My father is a retired academic, in case you’re wondering about his own writing style. After I’d finished wetting myself laughing, I decided to investigate this observation further. I opened up Microsoft Word to find out how often I had used the word penis. The answer was four. I couldn’t get rid of all of them, because they contained some of my best jokes, but I cut them down to two.
History has a habit of repeating itself, particularly if you don’t learn from the past. I’m currently working on my second book about a series of climbing and cycling adventures culminating in our somewhat unusual ascent of Chimborazo in Ecuador two years ago. Once again, I asked my father to provide feedback, and he made a similar observation.
Fuck: In your first book, some of your reviewers — who were not ‘phased’ ourselves by the use of the word as such — felt that you might upset some potential readers by over frequent use of the word ‘penis’. Is there a risk that ‘fuck’ might have acquired that potentially aversive (to some readers) role in this book?
If I’m honest, my first emotion upon reading this was jealousy. I’d sweated blood trying to craft jokes on every page. How could my father be so effortlessly funny without even intending to?
Aside from this initial reaction, though, I wasn’t unduly concerned. I didn’t bother counting the number of times I’d used the ‘F’ word, because one of my other beta readers — who I’m going to call Charlie, in case his employer is reading — had already pre-empted dad’s comment.
I wondered (as I’m sure you may have done too) if some readers might not agree with the very rare use of stronger swear words, but I personally like it as 1) I’m quite a big swearer myself(!) and 2) I find it sincere.
In fact, I hadn’t wondered about this at all. I’m so used to swearing in this blog and my other writing (as some of you bloody well know) that I no longer think twice about it. But Charlie also made a good point which I fully agree with. While I certainly don’t agree with swearing gratuitously, there are a number of good reasons for doing it.
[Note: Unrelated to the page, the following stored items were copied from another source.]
theorem movedOn_fields (k : Core) (f : FormA) : (k.movedOn f).pc = k.pc + 8 ∧ (k.movedOn f).spad = k.spad ∧ (k.movedOn f).s = k.s ∧
    (k.movedOn f).p = k.p ∧ (k.movedOn f).v = k.v ∧ (k.movedOn f).acc = k.acc := by
  obtain ⟨m, hm⟩ := rngAfter_eq k (accRound f == 1) (matM f * matN f)
  rw [Core.movedOn, hm]
  exact ⟨Core.retire_pc _, Core.retire_spad _, Core.retire_s _, Core.retire_p _, Core.retire_v _, Core.retire_acc _⟩

theorem movedOn_rng (k : Core) {f : FormA} {m n : Nat} (hm : m = f.mod.toNat % 16 + 1) (hn : n = f.mod.toNat / 32 % 32 + 1) :
    (k.movedOn f).csrReg 0x019 =
      if f.mod.toNat / 2 ^ 13 % 4 = 1 then rngAdvance ((m * n + 3) / 4) (k.csrReg 0x019) else k.csrReg 0x019 := by
  have hM : matM f = m := by simp [matM, bitsN, hm]
  have hN : matN f = n := by simp [matN, bitsN, hn]
  rw [Core.movedOn, csrReg_retire, if_neg (by decide), if_neg (by decide), rngAfter_csrReg, hM, hN]
  simp only [accRound, bitsN, cdiv, beq_iff_eq]
  rfl

/-- Such a core, where the move changed its accumulators. -/
theorem movedOn_acc_rest {k x : Core} (h : x = { k with acc := x.acc }) (f : FormA) :
    { x.movedOn f with acc := k.acc, pc := k.pc, csr := k.csr, stall := k.stall, icache := k.icache } = k := by
  obtain ⟨a, rfl⟩ : ∃ a, x = { k with acc := a } := ⟨x.acc, h⟩
  obtain ⟨m, hm⟩ := rngAfter_eq { k with acc := a } (accRound f == 1) (matM f * matN f)
  rw [Core.movedOn, hm]
  cases k
  rfl

theorem execAccMem_scalar {s u : State} {c : Nat} {f : FormA} {i : Instr} {kind : Nat} (hr : ScalarReady s c f.pred f.pneg)
    (hq : (s.core c).mq = []) (hl : accLegal (.core c) f = true) (hi : i = .accSt (.core c) f ∧ kind = 0 ∨ i = .accLd (.core c) f ∧ kind = 1)
    (hu : ((s.core c).accMove f kind).run s c (s.core c).seq = .ok u) : exec i s = .next (u.modCore c fun k => k.movedOn f) := by
  have h := accIssue_ready hr hl (reads := []) (by simp) kind (matM f * matN f)
  rw [hq] at h
  rw [hu] at h
  obtain ⟨rfl, rfl⟩ | ⟨rfl, rfl⟩ := hi
  · exact h
  · exact h

theorem accStores {s : State} {c : Nat} {f : FormA} {m n size : Nat} {addr : Nat → Nat} (hr : ScalarReady s c f.pred f.pneg)
    (hq : (s.core c).mq = []) (hl : accLegal (.core c) f = true) (hm : m = f.mod.toNat % 16 + 1) (hn : n = f.mod.toNat / 32 % 32 + 1)
    (hs : size = rowBytes f.type.toNat n) (h1 : ((s.core c).sreg f.src1.toNat).toNat % fmtAlign f.type.toNat = 0)
    (h2 : ((s.core c).sreg f.src2.toNat).toNat % fmtAlign f.type.toNat = 0)
    (ha : ∀ r, addr r = (((s.core c).sreg f.src1.toNat).toNat + r * ((s.core c).sreg f.src2.toNat).toNat) % 2 ^ 64)
    (hsp : ∀ r, r < m → addr r / 2 ^ 60 = 1) (hw : ∀ r, r < m → (s.plainWrite c (addr r) size false).isSome = true) :
    ∃ t, exec (.accSt (.core c) f) s = .next t ∧ (t.core c).pc = (s.core c).pc + 8 ∧
      WritesSpad s t c ((List.range m).foldl (fun b r => laidOver b ((s.plainWrite c (addr r) size false).getD 0)
        (accStRow (s.core c) ((s.core c).csrReg 0x019) f r)) (nget 0 (s.core c).spad)) ∧
      (t.core c).csrReg 0x019 = (if f.mod.toNat / 2 ^ 13 % 4 = 1 then rngAdvance ((m * n + 3) / 4) ((s.core c).csrReg 0x019)
        else (s.core c).csrReg 0x019) := by
  have hM : matM f = m := by simp [matM, bitsN, hm]
  have hN : matN f = n := by simp [matN, bitsN, hn]
  have hlen : ((s.core c).accMove f 0).rowLen = size := by rw [AccMove.rowLen, hs, ← hN]; rfl
  have hzip : (List.range (matM ((s.core c).accMove f 0).f)).zip ((s.core c).accMove f 0).rows = (List.range m).map fun r => (r, addr r) := by
    rw [accRows_zip, ← hM]
    exact List.map_congr_left fun r _ => by rw [ha]; rfl
  have hrows : ∀ a ∈ ((s.core c).accMove f 0).rows, ∃ r, r < m ∧ a = addr r := fun a hr => by
    obtain ⟨r, hlt, rfl⟩ := List.mem_map.1 hr
    exact ⟨r, hM ▸ List.mem_range.1 hlt, (ha r).symm⟩
  have hrun := accMove_run (s := s) (c := c) (m := (s.core c).accMove f 0) Nat.zero_lt_two h1 h2 (fun a hr => by
    obtain ⟨r, hlt, rfl⟩ := hrows a hr
    rw [hlen]
    exact ⟨hsp r hlt, (rowFree_of_plainWrite (hsp r hlt) (hw r hlt)).1⟩) (s.core c).seq
  obtain ⟨u, hu, hlaid⟩ := storeRows (s := s) (c := c) (m := (s.core c).accMove f 0) (addr := addr) (rows := List.range m)
    (fun r hr => by rw [hlen]; exact ⟨hsp r (List.mem_range.1 hr), hw r (List.mem_range.1 hr)⟩) (st := s) (b := nget 0 (s.core c).spad)
    ⟨.refl s, ⟨s.cores, s.ctr, rfl⟩, fun _ _ => rfl, rfl, fun _ => rfl⟩
  rw [hzip] at hrun
  rw [hlen] at hlaid
  have hw := hlaid.writesSpad
  obtain ⟨hpc, hspad, hreg, hp, hv, hacc⟩ := movedOn_fields (u.core c) f
  have hdress := hlaid.core c
  refine ⟨_, execAccMem_scalar hr hq hl (.inl ⟨rfl, rfl⟩) (hrun.trans hu), ?_, ⟨fun a => ?_, fun x hx => ?_, ?_, hw.memory, hw.rest⟩, ?_⟩
  · rw [State.core_modCore_same, hpc, hdress]
    rfl
  · rw [State.core_modCore_same, hspad]
    exact hw.bytes a
  · rw [State.core_modCore_ne _ _ hx]
    exact hw.others x hx
  · rw [State.core_modCore_same, hreg, hp, hv, hacc]
    exact hw.regs
  · rw [State.core_modCore_same, movedOn_rng _ hm hn, hdress]
    rfl

theorem accLoads {s : State} {c : Nat} {f : FormA} {m n size : Nat} {addr : Nat → Nat} (hr : ScalarReady s c f.pred f.pneg)
    (hq : (s.core c).mq = []) (hl : accLegal (.core c) f = true) (hm : m = f.mod.toNat % 16 + 1) (hn : n = f.mod.toNat / 32 % 32 + 1)
    (hs : size = rowBytes f.type.toNat n) (h1 : ((s.core c).sreg f.src1.toNat).toNat % fmtAlign f.type.toNat = 0)
    (h2 : ((s.core c).sreg f.src2.toNat).toNat % fmtAlign f.type.toNat = 0)
    (ha : ∀ r, addr r = (((s.core c).sreg f.src1.toNat).toNat + r * ((s.core c).sreg f.src2.toNat).toNat) % 2 ^ 64)
    (hsp : ∀ r, r < m → addr r / 2 ^ 60 = 1) (hw : ∀ r, r < m → (s.plainRead c (addr r) size false).isSome = true) :
    ∃ t, exec (.accLd (.core c) f) s = .next t ∧ OnlyCore s t c ∧ (t.core c).pc = (s.core c).pc + 8 ∧
      (∀ a r j, a < 2 → r < 16 → j < 32 → (t.core c).accWord a (32 * r + j) =
        if a = f.dst.toNat ∧ r < m ∧ j < n then accLdWord ((s.core c).csrReg 0x019) f r j ((s.plainRead c (addr r) size false).getD [])
        else (s.core c).accWord a (32 * r + j)) ∧
      (t.core c).csrReg 0x019 = (if f.mod.toNat / 2 ^ 13 % 4 = 1 then rngAdvance ((m * n + 3) / 4) ((s.core c).csrReg 0x019)
        else (s.core c).csrReg 0x019) ∧
      { t.core c with acc := (s.core c).acc, pc := (s.core c).pc, csr := (s.core c).csr, stall := (s.core c).stall, icache := (s.core c).icache } =
        s.core c := by
  have hM : matM f = m := by simp [matM, bitsN, hm]
  have hN : matN f = n := by simp [matN, bitsN, hn]
  have hlen : ((s.core c).accMove f 1).rowLen = size := by rw [AccMove.rowLen, hs, ← hN]; rfl
  have hzip : (List.range (matM ((s.core c).accMove f 1).f)).zip ((s.core c).accMove f 1).rows = (List.range m).map fun r => (r, addr r) := by
    rw [accRows_zip, ← hM]
    exact List.map_congr_left fun r _ => by rw [ha]; rfl
  have hrows : ∀ a ∈ ((s.core c).accMove f 1).rows, ∃ r, r < m ∧ a = addr r := fun a hr => by
    obtain ⟨r, hlt, rfl⟩ := List.mem_map.1 hr
    exact ⟨r, hM ▸ List.mem_range.1 hlt, (ha r).symm⟩
  have hrun := accMove_run (s := s) (c := c) (m := (s.core c).accMove f 1) Nat.one_lt_two h1 h2 (fun a hr => by
    obtain ⟨r, hlt, rfl⟩ := hrows a hr
    obtain ⟨bs, hbs⟩ := Option.isSome_iff_exists.1 (hw r hlt)
    rw [hlen]
    exact ⟨hsp r hlt, (plainRead_space1 (hsp r hlt) hbs).1⟩) (s.core c).seq
  obtain ⟨u, hu, huc, huk⟩ := loadRows (s := s) (c := c) (m := (s.core c).accMove f 1) (addr := addr) (rows := List.range m)
    (fun r hr => by rw [hlen]; exact ⟨hsp r (List.mem_range.1 hr), hw r (List.mem_range.1 hr)⟩) (st := s) (k := s.core c)
    (onlyCore_refl s c) rfl rfl
  rw [hzip] at hrun
  rw [hlen] at huk
  have hacc := loadedRows_eq ((s.core c).accMove f 1) (fun r => (s.plainRead c (addr r) size false).getD []) (s.core c) (List.range m)
  have hwords := fun {a r j : Nat} => loadedRows_accWord ((s.core c).accMove f 1) (fun r => (s.plainRead c (addr r) size false).getD [])
    (s.core c) (m := m) (by omega) (by rw [show matN ((s.core c).accMove f 1).f = n from hN]; omega) (a := a) (r := r) (j := j)
  rw [← huk] at hacc
  simp only [← huk] at hwords
  obtain ⟨hpc, -, -, -, -, hka⟩ := movedOn_fields (u.core c) f
  refine ⟨_, execAccMem_scalar hr hq hl (.inr ⟨rfl, rfl⟩) (hrun.trans hu), onlyCore_trans huc (onlyCore_modCore ..), ?_,
    fun a r j _ h16 h32 => ?_, ?_, ?_⟩
  all_goals rw [State.core_modCore_same]
  · rw [hpc, hacc]
  · rw [Core.accWord, hka]
    refine (hwords h16 h32).trans ?_
    rw [show matN ((s.core c).accMove f 1).f = n from hN]
    rfl
  · rw [movedOn_rng _ hm hn, hacc]
    rfl
  · exact movedOn_acc_rest hacc f

theorem accumulatorMoves_claim : Claim.AccumulatorMoves := by
  intro s c f hr hq
  refine ⟨fun hd h1 hu hm => ?_, fun hd h1 hu hm => ?_, fun m n size addr hl hm hn hs h1 h2 ha hsp => ⟨fun hw => ?_, fun hw => ?_⟩⟩
  · exact ⟨_, execAccRv_scalar hr hq hd h1 hu hm, writesV_setV s c f.dst.toNat fun k l => k.accWord f.src1.toNat (64 * f.mod.toNat + l)⟩
  · obtain ⟨honly, hret, hwords, hrest⟩ := accWv_effect s c f.dst.toNat f.mod.toNat (vlane ((s.core c).vreg f.src1.toNat)) hm
    exact ⟨_, execAccWv_scalar hr hq hd h1 hu hm, honly, hret, fun a w _ hw => hwords a w hw, hrest⟩
  · exact accStores hr hq hl hm hn hs h1 h2 ha hsp hw
  · exact accLoads hr hq hl hm hn hs h1 h2 ha hsp hw

/-- Settles O14: a move is one row after the other, each where the one before it left the core. -/
theorem accumulators : Obligations.Accumulators := ⟨accumulatorMoves_claim, accumulatorQueue_claim, accumulatorElements_claim⟩

end Sys2Proof.Machine
end

section
namespace Sys2Proof.Machine
open Sys2Proof

/-! ### The stream engine's queue (R73, R242, R253) -/

/-- A core that retired a stream instruction, and changed at most its slots and its stream queue beside. -/
structure Entered (k x : Core) : Prop where
  retires : Retires k x (k.pc + 8)
  rest : { x with slots := k.slots, sq := k.sq, seq := k.seq, pc := k.pc, csr := k.csr, stall := k.stall, icache := k.icache } = k

/-- A core that retires a stream instruction. -/
def Core.enter (k : Core) : Core := { k.retire with seq := k.seq + 1 }

/-- A core with another stream queue. -/
def Core.withSq (k : Core) (sq : List (Nat × Start)) : Core := { k with sq := sq }

theorem entered_enter (k : Core) : Entered k k.enter := by
  refine ⟨retires_congr (retires_retire rfl rfl rfl) rfl rfl rfl, ?_⟩
  cases k
  rfl

theorem Entered.withSq {k x : Core} (h : Entered k x) (sq : List (Nat × Start)) : Entered k (x.withSq sq) :=
  ⟨retires_congr h.retires rfl rfl rfl, h.rest⟩

theorem Entered.setSlot {k x : Core} (h : Entered k x) (i : Nat) (y : Slot) : Entered k (x.setSlot i y) :=
  ⟨retires_congr h.retires rfl rfl rfl, h.rest⟩

theorem slots_of_seq (k : Core) (n : Nat) : { k with seq := n }.slots = k.slots := rfl

theorem enter_slots (k : Core) : k.enter.slots = k.slots := (slots_of_seq k.retire (k.seq + 1)).trans k.retire_slots

theorem enter_slot (k : Core) (i : Nat) : k.enter.slot i = k.slot i := by rw [Core.slot, enter_slots, Core.slot]
theorem withSq_sq (k : Core) (sq : List (Nat × Start)) : (k.withSq sq).sq = sq := rfl
theorem withSq_slot (k : Core) (sq : List (Nat × Start)) (i : Nat) : (k.withSq sq).slot i = k.slot i := rfl

/-- A queue with room takes an instruction, and goes on. -/
theorem streamEnter_room {s : State} {c : Nat} (h : (s.core c).sq.length < 4) (slot : Nat) (st : Start) :
    s.streamEnter c slot st = State.pump c (s.modCore c Core.enter) ((s.core c).sq ++ [(slot, st)]) :=
  if_neg (Nat.not_le.2 h)

/-- A start waits where its slot has a running and a pending one, and everything behind it waits too. -/
theorem pump_blocked {s : State} {c j : Nat} {st : Start} (ho : st.op = .start) (hr : ((s.core c).slot j).running ≠ none)
    (hp : ((s.core c).slot j).pending ≠ none) (r : List (Nat × Start)) :
    State.pump c s ((j, st) :: r) = s.modCore c fun k => k.withSq ((j, st) :: r) := by
  rw [State.pump, ho]
  simp [Option.isNone_iff_eq_none, hr, hp, Core.withSq]

/-- A slot that a start reaches: as the running one, or as the pending one behind another. -/
def Slot.takes (x : Slot) (st : Start) : Slot :=
  if x.running = none then { x with running := some st, begun := false } else { x with pending := some st }

/-- A start goes to its slot as the running or the pending one. -/
theorem pump_start {s : State} {c i : Nat} {st : Start} (ho : st.op = .start)
    (h : ((s.core c).slot i).running = none ∨ ((s.core c).slot i).pending = none) :
    State.pump c s [(i, st)] = s.modCore c fun k => (k.setSlot i (((s.core c).slot i).takes st)).withSq [] := by
  rw [State.pump, ho]
  dsimp only
  unfold Slot.takes
  by_cases hr : ((s.core c).slot i).running = none
  · simp only [Option.isNone_iff_eq_none, hr, if_true, State.pump, modCore_modCore, Core.withSq]
  · simp only [Option.isNone_iff_eq_none, hr, if_false, h.resolve_left hr, if_true, State.pump, modCore_modCore, Core.withSq]

theorem slot_setSlot (k : Core) (i : Nat) (x : Slot) (j : Nat) : (k.setSlot i x).slot j = if j = i then x else k.slot j := by
  simp only [Core.slot, Core.setSlot, nget_nset]

/-- The start that SS.START names. -/
def Core.startOf (k : Core) (f : FormA) : Start :=
  { prog := f.mod.toNat, a0 := k.sreg f.src1.toNat, a1 := k.sreg f.src2.toNat, a2 := k.sreg f.src3.toNat, epoch := k.epoch, pc := k.pc,
    seq := k.seq }

theorem execSsStart_scalar {s : State} {c : Nat} {f : FormA} (hr : ScalarReady s c f.pred f.pneg)
    (hu : usesA f false true true true true false true = true) (h1 : f.src1.toNat < 32) (h2 : f.src2.toNat < 32) (h3 : f.src3.toNat < 32)
    (h4 : f.func.toNat < 4) : exec (.ssStart (.core c) f) s = .next (s.streamEnter c f.func.toNat ((s.core c).startOf f)) := by
  have hdt : f.dst = 0 ∧ f.type = 0 := by simpa [usesA] using hu
  show execSsStart (.core c) f s = _
  unfold execSsStart
  rw [issueScalar_core hr (by simp [hdt, regOk, h1, h2, h3, h4])]
  rfl


end Sys2Proof.Machine
end

section
namespace Sys2Proof.Machine
open Sys2Proof

theorem streamStart_claim : Claim.StreamStart := by
  intro s c i f hr hu h1 h2 h3 hi h4 hq
  have he := execSsStart_scalar hr hu h1 h2 h3 (hi ▸ h4)
  rw [streamEnter_room (by rw [hq]; decide), hq, ← hi] at he
  have hslot : ∀ j, ((s.modCore c Core.enter).core c).slot j = (s.core c).slot j := fun j => by rw [State.core_modCore_same, enter_slot]
  by_cases hfree : ((s.core c).slot i).running = none ∨ ((s.core c).slot i).pending = none
  · rw [List.nil_append, pump_start rfl (by rw [hslot]; exact hfree), hslot, modCore_modCore] at he
    have hsl : ∀ j, (((s.core c).enter.setSlot i (((s.core c).slot i).takes ((s.core c).startOf f))).withSq []).slot j =
        if j = i then ((s.core c).slot i).takes ((s.core c).startOf f) else (s.core c).slot j := fun j => by
      rw [withSq_slot, slot_setSlot, enter_slot]
    obtain ⟨hret, hrest⟩ := ((entered_enter (s.core c)).setSlot i (((s.core c).slot i).takes ((s.core c).startOf f))).withSq []
    refine ⟨_, (s.core c).startOf f, he, onlyCore_modCore .., ?_⟩
    rw [State.core_modCore_same]
    refine ⟨hret, rfl, rfl, rfl, rfl, rfl, rfl, rfl, fun h => ⟨?_, withSq_sq ..⟩, fun h _ => ⟨?_, withSq_sq ..⟩, fun h1 h2 => ?_,
      fun j hj => ?_, hrest⟩
    · rw [hsl, if_pos rfl, Slot.takes, if_pos h]
    · rw [hsl, if_pos rfl, Slot.takes, if_neg h]
    · exact absurd hfree (not_or.2 ⟨h1, h2⟩)
    · rw [hsl, if_neg hj]
  · obtain ⟨hrun, hpend⟩ := not_or.1 hfree
    rw [List.nil_append, pump_blocked rfl (by rw [hslot]; exact hrun) (by rw [hslot]; exact hpend), modCore_modCore] at he
    obtain ⟨hret, hrest⟩ := (entered_enter (s.core c)).withSq [(i, (s.core c).startOf f)]
    refine ⟨_, (s.core c).startOf f, he, onlyCore_modCore .., ?_⟩
    rw [State.core_modCore_same]
    exact ⟨hret, rfl, rfl, rfl, rfl, rfl, rfl, rfl, fun h => absurd h hrun, fun _ h => absurd h hpend,
      fun _ _ => ⟨(withSq_slot ..).trans (enter_slot ..), withSq_sq ..⟩, fun _ _ => (withSq_slot ..).trans (enter_slot ..), hrest⟩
The first, most obvious, reason is comedy. There is no doubt that in certain contexts (as my father had inadvertently proved) swearing can be funny. A second reason, as Charlie stated, is sincerity. In the case of dialogue or narrative as conversation, if you replace rude words with something less offensive, the writing can sound less natural.
Here is a video example of me on the summit of Chimborazo, trying to do a piece to camera without swearing. I end up looking awkwardly polite, and it comes across as odd.
Swearing can also be used to build character. I’m currently reading In Trouble Again by Redmond O’Hanlon, another masterpiece of comic travel writing about a journey by boat up the Orinoco River.
Early in the book Redmond is having a conversation about one of his guides, a bit of a rogue whose father was a murderer, and who was thrown out of the police for drinking and womanising, and whose problems with money meant that he couldn’t be trusted.
‘Fuck a priest,’ said Redmond’s friend Simon, ‘he sounds just like me.’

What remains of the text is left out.